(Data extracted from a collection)
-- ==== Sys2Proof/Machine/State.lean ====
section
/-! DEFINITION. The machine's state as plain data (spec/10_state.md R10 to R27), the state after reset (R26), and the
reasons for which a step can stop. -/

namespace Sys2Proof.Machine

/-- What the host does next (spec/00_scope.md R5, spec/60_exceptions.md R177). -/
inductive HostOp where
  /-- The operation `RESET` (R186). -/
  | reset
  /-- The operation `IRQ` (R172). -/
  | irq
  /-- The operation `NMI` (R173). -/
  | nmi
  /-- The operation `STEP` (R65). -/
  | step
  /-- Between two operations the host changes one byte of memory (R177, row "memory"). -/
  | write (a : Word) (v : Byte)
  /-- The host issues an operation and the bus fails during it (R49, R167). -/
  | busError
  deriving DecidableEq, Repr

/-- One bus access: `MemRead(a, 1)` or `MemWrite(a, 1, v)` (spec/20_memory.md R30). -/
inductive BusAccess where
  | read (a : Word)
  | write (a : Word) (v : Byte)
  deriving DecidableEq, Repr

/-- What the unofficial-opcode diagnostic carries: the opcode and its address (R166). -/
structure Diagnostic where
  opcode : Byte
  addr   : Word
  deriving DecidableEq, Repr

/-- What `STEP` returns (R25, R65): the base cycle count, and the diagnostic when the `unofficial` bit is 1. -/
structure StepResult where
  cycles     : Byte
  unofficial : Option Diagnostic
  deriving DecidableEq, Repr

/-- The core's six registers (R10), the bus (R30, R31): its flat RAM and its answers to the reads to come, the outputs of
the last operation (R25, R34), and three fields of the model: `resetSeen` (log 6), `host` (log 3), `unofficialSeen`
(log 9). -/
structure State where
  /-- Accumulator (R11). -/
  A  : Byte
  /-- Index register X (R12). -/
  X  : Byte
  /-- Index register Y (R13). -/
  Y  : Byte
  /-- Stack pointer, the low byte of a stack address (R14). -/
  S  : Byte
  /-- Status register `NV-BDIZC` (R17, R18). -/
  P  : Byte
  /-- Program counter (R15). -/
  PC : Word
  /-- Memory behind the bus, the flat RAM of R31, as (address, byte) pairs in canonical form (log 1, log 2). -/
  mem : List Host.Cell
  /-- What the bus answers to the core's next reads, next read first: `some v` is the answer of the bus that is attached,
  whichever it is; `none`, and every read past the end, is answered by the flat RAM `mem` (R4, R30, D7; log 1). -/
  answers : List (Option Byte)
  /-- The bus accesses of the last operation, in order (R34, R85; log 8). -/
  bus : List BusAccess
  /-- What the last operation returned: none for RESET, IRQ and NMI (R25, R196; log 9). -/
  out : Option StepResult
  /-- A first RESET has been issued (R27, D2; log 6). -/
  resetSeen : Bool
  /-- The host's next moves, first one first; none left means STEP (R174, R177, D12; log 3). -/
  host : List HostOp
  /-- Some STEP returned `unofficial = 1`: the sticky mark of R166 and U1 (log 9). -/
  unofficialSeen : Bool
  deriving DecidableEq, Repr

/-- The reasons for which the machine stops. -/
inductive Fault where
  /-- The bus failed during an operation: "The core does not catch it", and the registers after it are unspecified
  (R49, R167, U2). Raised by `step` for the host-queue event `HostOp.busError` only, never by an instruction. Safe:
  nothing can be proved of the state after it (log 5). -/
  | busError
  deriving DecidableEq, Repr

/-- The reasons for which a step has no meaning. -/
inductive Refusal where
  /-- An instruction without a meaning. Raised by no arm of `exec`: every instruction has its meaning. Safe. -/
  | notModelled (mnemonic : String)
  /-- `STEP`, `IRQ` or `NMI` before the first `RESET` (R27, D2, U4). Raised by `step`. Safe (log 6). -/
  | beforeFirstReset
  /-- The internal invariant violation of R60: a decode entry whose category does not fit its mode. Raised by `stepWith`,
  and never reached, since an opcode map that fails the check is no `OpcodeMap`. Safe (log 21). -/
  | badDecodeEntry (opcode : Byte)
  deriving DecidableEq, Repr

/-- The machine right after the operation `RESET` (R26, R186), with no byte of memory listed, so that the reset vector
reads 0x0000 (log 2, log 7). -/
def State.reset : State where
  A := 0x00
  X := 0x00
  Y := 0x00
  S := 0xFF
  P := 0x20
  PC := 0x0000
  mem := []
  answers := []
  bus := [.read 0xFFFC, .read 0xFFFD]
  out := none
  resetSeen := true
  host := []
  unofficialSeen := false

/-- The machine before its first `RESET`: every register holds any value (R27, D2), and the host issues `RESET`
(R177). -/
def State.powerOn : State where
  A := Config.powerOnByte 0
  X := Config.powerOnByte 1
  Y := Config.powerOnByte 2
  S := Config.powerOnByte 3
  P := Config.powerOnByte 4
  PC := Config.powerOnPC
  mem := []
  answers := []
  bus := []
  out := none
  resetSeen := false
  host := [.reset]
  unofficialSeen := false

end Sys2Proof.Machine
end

* * *

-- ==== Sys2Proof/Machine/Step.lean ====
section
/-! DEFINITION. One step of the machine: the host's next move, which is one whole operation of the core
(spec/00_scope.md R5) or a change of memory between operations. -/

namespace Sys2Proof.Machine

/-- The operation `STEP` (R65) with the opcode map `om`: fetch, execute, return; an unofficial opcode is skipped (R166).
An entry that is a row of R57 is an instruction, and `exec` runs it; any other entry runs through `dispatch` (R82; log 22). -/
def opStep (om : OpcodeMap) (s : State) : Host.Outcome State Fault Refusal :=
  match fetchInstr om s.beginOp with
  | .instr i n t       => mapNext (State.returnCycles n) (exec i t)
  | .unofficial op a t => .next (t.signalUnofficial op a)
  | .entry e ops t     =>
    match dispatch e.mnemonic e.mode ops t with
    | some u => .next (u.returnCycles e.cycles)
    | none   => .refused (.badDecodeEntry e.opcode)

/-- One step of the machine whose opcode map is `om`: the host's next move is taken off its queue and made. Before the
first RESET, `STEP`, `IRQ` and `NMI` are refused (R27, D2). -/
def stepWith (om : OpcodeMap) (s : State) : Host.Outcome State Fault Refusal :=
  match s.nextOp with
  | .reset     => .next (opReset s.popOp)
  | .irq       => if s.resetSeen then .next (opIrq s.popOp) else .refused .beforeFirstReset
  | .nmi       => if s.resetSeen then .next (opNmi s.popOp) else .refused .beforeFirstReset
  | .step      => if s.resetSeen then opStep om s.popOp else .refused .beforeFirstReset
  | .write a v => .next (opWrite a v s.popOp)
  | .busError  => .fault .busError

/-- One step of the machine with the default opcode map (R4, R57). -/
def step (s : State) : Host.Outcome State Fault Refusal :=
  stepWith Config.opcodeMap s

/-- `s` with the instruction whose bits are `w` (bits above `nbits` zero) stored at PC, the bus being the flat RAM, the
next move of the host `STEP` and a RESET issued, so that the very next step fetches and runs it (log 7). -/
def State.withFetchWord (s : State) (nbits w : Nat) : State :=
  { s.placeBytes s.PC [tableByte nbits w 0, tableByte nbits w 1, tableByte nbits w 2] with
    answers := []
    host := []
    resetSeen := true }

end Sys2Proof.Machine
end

==

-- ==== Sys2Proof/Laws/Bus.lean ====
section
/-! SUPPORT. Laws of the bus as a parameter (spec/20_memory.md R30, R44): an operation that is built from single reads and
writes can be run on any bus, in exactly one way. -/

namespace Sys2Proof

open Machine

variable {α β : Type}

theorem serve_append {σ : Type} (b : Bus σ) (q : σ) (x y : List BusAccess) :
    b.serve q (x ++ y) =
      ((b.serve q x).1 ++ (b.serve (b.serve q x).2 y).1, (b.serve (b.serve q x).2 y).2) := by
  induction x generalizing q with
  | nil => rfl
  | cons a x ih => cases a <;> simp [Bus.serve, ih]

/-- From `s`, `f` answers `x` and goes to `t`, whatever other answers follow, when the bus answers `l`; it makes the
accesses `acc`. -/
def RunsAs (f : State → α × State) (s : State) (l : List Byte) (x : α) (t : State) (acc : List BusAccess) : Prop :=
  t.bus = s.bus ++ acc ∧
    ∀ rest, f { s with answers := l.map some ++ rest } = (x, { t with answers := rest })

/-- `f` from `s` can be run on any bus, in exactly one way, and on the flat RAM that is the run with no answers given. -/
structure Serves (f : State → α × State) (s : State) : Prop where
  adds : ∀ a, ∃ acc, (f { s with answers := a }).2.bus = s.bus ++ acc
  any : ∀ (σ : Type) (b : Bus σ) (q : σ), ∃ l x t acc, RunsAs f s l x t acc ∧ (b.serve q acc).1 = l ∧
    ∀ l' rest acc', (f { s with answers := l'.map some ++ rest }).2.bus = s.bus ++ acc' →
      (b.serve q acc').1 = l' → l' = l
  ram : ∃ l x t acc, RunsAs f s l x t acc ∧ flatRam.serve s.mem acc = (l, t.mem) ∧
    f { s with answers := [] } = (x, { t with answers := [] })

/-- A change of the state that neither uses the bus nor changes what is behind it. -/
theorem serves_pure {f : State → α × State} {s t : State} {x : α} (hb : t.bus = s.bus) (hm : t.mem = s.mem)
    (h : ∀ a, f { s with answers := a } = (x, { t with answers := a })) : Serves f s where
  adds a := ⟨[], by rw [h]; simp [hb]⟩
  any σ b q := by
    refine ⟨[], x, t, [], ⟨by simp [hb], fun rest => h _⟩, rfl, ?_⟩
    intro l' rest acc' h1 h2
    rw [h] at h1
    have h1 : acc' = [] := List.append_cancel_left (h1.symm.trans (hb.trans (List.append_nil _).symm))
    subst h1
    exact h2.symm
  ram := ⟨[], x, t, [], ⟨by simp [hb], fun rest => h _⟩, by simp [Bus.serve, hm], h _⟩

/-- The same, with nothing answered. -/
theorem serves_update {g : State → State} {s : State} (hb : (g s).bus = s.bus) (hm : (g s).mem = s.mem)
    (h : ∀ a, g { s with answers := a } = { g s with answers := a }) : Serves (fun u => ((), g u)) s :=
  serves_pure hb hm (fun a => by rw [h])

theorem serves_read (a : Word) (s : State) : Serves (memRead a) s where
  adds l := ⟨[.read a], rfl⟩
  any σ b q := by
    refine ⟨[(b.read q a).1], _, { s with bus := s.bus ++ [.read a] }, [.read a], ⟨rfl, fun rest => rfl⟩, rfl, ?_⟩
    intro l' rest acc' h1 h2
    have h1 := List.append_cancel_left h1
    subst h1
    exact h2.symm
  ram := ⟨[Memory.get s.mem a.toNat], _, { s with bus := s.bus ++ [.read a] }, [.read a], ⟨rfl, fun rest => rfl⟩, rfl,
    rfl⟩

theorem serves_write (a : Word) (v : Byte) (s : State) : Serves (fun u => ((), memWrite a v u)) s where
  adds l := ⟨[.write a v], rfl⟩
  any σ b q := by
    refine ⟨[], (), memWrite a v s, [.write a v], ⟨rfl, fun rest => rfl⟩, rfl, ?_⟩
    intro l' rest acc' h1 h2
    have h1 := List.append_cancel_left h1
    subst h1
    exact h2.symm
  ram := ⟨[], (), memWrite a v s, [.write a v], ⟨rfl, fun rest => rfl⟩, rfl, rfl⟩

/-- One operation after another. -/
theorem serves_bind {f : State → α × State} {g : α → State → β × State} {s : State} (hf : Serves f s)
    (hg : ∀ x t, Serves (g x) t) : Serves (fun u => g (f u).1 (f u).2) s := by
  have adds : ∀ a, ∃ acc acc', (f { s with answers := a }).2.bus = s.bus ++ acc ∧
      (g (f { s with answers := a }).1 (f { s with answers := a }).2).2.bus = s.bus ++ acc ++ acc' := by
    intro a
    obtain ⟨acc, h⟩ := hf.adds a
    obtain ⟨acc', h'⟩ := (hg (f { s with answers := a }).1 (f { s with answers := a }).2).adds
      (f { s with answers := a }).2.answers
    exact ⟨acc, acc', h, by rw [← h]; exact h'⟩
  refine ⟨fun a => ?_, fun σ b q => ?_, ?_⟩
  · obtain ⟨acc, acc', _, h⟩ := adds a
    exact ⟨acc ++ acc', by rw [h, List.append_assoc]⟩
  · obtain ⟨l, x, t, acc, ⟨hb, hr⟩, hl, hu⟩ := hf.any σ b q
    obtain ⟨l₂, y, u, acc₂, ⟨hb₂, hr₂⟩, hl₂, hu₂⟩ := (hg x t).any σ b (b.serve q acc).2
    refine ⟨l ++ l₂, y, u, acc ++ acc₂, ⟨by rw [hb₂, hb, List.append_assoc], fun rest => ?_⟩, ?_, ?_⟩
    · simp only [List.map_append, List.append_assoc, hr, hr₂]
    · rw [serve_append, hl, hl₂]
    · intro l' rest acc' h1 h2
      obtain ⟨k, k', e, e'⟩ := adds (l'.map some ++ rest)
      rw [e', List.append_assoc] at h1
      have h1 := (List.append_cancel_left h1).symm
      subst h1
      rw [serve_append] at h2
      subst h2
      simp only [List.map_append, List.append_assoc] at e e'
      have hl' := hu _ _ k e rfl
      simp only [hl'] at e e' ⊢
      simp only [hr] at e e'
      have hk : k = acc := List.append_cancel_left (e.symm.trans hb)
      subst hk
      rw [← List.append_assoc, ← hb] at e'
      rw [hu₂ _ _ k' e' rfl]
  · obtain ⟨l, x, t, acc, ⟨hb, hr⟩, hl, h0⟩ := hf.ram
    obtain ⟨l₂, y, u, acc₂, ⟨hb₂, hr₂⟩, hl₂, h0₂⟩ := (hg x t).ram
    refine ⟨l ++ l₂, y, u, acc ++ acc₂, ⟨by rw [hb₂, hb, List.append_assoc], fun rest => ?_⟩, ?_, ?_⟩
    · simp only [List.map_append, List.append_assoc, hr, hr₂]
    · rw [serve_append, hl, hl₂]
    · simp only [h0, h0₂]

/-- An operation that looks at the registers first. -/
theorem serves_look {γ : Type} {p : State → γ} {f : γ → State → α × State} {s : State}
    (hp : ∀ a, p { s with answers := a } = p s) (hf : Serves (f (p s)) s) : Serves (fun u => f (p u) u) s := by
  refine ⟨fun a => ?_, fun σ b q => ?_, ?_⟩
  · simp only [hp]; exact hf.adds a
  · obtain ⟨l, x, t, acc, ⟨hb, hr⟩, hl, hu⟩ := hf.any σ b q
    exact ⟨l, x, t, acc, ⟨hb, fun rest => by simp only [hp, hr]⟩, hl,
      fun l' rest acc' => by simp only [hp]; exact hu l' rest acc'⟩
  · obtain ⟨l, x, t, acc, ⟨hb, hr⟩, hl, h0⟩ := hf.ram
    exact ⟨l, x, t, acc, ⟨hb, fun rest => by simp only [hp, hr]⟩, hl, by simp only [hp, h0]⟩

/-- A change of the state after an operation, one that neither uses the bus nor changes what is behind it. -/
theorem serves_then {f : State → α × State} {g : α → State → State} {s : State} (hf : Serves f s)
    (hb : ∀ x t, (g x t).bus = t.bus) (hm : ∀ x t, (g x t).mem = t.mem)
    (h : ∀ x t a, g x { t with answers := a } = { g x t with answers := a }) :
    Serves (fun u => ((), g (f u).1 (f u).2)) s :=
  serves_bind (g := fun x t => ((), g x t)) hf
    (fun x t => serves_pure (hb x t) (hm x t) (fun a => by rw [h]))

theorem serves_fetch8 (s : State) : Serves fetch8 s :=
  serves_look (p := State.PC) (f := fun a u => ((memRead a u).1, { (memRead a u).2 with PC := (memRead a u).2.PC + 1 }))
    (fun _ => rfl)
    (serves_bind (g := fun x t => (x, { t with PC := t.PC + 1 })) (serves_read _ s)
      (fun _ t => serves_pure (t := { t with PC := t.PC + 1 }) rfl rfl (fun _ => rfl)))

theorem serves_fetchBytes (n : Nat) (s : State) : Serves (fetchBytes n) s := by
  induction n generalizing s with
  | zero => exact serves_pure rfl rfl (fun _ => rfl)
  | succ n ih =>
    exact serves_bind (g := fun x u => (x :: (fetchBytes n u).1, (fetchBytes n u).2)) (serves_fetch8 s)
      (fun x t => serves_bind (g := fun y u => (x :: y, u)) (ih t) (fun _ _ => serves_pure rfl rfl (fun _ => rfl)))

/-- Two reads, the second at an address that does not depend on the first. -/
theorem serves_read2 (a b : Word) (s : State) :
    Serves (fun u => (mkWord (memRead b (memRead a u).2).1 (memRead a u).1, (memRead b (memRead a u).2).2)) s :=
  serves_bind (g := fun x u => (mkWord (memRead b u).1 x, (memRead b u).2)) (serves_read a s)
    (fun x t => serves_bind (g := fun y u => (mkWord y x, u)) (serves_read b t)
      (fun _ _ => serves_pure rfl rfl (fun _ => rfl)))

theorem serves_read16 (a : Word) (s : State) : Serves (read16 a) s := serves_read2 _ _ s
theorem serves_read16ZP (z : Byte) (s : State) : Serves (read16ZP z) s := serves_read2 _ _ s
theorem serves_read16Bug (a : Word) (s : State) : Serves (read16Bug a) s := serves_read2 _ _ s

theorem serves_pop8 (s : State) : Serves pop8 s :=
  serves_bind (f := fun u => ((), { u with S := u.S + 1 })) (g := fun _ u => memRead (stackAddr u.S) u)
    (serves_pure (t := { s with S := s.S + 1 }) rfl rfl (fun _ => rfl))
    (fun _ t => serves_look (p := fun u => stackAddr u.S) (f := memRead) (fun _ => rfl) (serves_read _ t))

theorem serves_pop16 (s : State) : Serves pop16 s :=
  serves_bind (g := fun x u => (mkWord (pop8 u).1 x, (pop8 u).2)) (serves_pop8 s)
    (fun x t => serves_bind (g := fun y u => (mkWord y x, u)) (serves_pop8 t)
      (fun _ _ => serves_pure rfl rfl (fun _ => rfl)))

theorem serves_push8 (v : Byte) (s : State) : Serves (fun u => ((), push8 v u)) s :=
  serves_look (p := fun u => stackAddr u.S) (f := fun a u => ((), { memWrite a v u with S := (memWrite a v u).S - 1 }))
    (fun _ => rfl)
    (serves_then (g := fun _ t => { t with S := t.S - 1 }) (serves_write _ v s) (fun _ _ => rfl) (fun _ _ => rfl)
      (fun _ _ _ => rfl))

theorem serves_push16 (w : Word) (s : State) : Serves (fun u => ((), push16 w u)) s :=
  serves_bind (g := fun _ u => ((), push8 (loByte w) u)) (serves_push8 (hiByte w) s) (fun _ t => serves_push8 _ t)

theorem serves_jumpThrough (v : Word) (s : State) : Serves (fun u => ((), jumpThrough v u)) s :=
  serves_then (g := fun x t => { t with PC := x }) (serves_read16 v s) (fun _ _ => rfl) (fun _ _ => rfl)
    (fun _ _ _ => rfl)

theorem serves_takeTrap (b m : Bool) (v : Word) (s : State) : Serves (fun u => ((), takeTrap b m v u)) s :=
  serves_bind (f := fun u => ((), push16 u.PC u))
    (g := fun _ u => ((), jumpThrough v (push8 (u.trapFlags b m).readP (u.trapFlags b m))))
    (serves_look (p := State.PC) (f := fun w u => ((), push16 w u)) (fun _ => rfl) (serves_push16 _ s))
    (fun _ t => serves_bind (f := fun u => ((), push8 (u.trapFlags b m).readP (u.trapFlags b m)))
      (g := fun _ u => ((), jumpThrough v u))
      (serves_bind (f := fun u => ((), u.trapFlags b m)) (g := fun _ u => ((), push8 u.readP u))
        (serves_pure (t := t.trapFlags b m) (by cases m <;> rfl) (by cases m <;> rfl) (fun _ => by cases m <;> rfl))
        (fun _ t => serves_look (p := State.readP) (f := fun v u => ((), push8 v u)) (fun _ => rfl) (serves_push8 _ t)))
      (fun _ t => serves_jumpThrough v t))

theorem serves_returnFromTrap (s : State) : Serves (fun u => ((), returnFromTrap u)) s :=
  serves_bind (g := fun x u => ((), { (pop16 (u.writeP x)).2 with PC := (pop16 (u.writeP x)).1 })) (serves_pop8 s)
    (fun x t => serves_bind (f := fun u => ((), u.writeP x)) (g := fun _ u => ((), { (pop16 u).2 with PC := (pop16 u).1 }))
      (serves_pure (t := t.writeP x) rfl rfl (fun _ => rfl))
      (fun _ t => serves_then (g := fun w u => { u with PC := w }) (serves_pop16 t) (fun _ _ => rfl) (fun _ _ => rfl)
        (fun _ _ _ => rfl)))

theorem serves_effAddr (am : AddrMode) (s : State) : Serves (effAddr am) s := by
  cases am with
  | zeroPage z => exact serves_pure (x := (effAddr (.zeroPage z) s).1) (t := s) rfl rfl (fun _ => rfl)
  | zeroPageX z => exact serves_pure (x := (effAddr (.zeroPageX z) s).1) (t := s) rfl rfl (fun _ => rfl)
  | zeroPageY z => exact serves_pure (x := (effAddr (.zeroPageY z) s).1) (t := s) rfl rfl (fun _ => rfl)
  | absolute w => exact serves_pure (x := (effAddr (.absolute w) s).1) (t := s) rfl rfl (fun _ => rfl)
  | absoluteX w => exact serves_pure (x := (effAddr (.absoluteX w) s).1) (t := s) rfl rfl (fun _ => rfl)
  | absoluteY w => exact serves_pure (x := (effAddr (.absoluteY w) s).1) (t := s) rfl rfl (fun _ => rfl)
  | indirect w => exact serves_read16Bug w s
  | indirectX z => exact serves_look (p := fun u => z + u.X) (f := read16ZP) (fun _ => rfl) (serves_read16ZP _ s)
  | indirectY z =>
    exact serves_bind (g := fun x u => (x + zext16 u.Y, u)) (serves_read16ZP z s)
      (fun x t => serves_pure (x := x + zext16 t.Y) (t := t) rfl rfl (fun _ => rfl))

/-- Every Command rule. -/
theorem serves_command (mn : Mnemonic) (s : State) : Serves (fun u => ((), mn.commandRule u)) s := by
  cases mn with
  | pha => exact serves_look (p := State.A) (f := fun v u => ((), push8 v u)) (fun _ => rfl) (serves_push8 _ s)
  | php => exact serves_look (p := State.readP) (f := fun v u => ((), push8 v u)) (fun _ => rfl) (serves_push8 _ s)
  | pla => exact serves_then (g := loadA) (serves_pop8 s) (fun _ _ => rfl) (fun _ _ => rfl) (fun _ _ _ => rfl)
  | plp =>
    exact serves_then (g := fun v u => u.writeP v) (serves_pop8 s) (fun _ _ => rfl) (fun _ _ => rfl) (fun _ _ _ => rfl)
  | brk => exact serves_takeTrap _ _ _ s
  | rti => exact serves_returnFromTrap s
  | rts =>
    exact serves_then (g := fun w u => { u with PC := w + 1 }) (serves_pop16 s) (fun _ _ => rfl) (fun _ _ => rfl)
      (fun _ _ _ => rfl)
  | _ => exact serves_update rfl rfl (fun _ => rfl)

• Work order: Would you print exactly, and only, the lines of the data above from the line with "is skipped (R166)." through the line with "def opStep (om", inclusive?

• Response to the exercise:
/-- The operation `STEP` (R65) with the opcode map `om`: fetch, execute, return; an unofficial opcode is skipped (R166).
An entry that is a row of R57 is an instruction, and `exec` runs it; any other entry runs through `dispatch` (R82; log 22). -/
def opStep (om : OpcodeMap) (s : State) : Host.Outcome State Fault Refusal :=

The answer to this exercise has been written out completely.